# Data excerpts
^^^^^^^^^^^^^^^^

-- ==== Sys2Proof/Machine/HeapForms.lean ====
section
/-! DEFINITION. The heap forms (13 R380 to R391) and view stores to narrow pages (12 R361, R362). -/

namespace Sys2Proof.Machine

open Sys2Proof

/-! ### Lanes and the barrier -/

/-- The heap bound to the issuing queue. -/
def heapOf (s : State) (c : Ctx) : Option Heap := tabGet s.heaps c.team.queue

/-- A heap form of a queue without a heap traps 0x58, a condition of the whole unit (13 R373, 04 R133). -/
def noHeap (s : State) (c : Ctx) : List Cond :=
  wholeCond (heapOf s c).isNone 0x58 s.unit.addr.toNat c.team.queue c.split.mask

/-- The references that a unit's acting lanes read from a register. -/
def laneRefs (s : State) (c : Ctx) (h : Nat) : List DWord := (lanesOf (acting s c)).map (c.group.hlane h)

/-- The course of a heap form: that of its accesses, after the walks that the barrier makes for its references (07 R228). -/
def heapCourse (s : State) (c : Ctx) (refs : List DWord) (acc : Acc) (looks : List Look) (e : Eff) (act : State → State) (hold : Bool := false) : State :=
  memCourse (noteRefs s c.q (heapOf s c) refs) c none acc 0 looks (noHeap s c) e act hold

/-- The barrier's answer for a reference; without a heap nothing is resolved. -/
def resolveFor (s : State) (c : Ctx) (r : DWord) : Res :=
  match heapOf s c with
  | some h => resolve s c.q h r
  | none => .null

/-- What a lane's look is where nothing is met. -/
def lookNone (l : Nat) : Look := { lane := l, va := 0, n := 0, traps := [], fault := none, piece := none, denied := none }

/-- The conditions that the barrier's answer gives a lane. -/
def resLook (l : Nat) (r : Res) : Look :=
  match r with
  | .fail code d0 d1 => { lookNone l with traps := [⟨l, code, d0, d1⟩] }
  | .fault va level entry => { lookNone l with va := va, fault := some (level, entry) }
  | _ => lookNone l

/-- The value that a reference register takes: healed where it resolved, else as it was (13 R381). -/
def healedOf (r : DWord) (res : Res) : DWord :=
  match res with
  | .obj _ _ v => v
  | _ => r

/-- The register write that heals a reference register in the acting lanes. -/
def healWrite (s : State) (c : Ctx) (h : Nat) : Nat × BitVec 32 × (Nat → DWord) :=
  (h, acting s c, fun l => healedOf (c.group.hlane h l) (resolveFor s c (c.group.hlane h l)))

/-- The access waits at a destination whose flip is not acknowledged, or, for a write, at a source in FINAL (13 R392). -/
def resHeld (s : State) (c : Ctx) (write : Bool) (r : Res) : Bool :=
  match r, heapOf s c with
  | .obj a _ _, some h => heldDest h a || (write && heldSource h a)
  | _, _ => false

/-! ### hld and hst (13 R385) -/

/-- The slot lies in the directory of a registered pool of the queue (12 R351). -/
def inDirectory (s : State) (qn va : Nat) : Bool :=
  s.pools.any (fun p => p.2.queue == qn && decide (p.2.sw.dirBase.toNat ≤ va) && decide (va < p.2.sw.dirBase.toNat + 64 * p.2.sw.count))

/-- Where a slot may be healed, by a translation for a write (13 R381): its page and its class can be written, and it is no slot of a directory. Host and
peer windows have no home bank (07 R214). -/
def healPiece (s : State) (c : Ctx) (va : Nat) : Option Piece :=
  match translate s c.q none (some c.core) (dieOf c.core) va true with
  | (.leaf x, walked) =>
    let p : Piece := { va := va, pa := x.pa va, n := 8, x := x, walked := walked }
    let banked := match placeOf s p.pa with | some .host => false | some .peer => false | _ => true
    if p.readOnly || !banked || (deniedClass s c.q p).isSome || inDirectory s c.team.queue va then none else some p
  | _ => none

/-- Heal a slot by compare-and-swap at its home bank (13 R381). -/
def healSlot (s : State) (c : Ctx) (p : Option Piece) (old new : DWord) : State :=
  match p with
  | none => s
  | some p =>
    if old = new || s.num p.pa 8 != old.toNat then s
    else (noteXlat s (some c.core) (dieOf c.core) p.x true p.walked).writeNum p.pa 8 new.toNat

^^^^^^^^^^^^^^^^

# Aim of the task
Only lines with the word "DWord" are wanted. Find and copy them from the records above.

# Output for this task
def laneRefs (s : State) (c : Ctx) (h : Nat) : List DWord := (lanesOf (acting s c)).map (c.group.hlane h)
def heapCourse (s : State) (c : Ctx) (refs : List DWord) (acc : Acc) (looks : List Look) (e : Eff) (act : State → State) (hold : Bool := false) : State :=
def resolveFor (s : State) (c : Ctx) (r : DWord) : Res :=
def healedOf (r : DWord) (res : Res) : DWord :=
def healWrite (s : State) (c : Ctx) (h : Nat) : Nat × BitVec 32 × (Nat → DWord) :=
def healSlot (s : State) (c : Ctx) (p : Option Piece) (old new : DWord) : State :=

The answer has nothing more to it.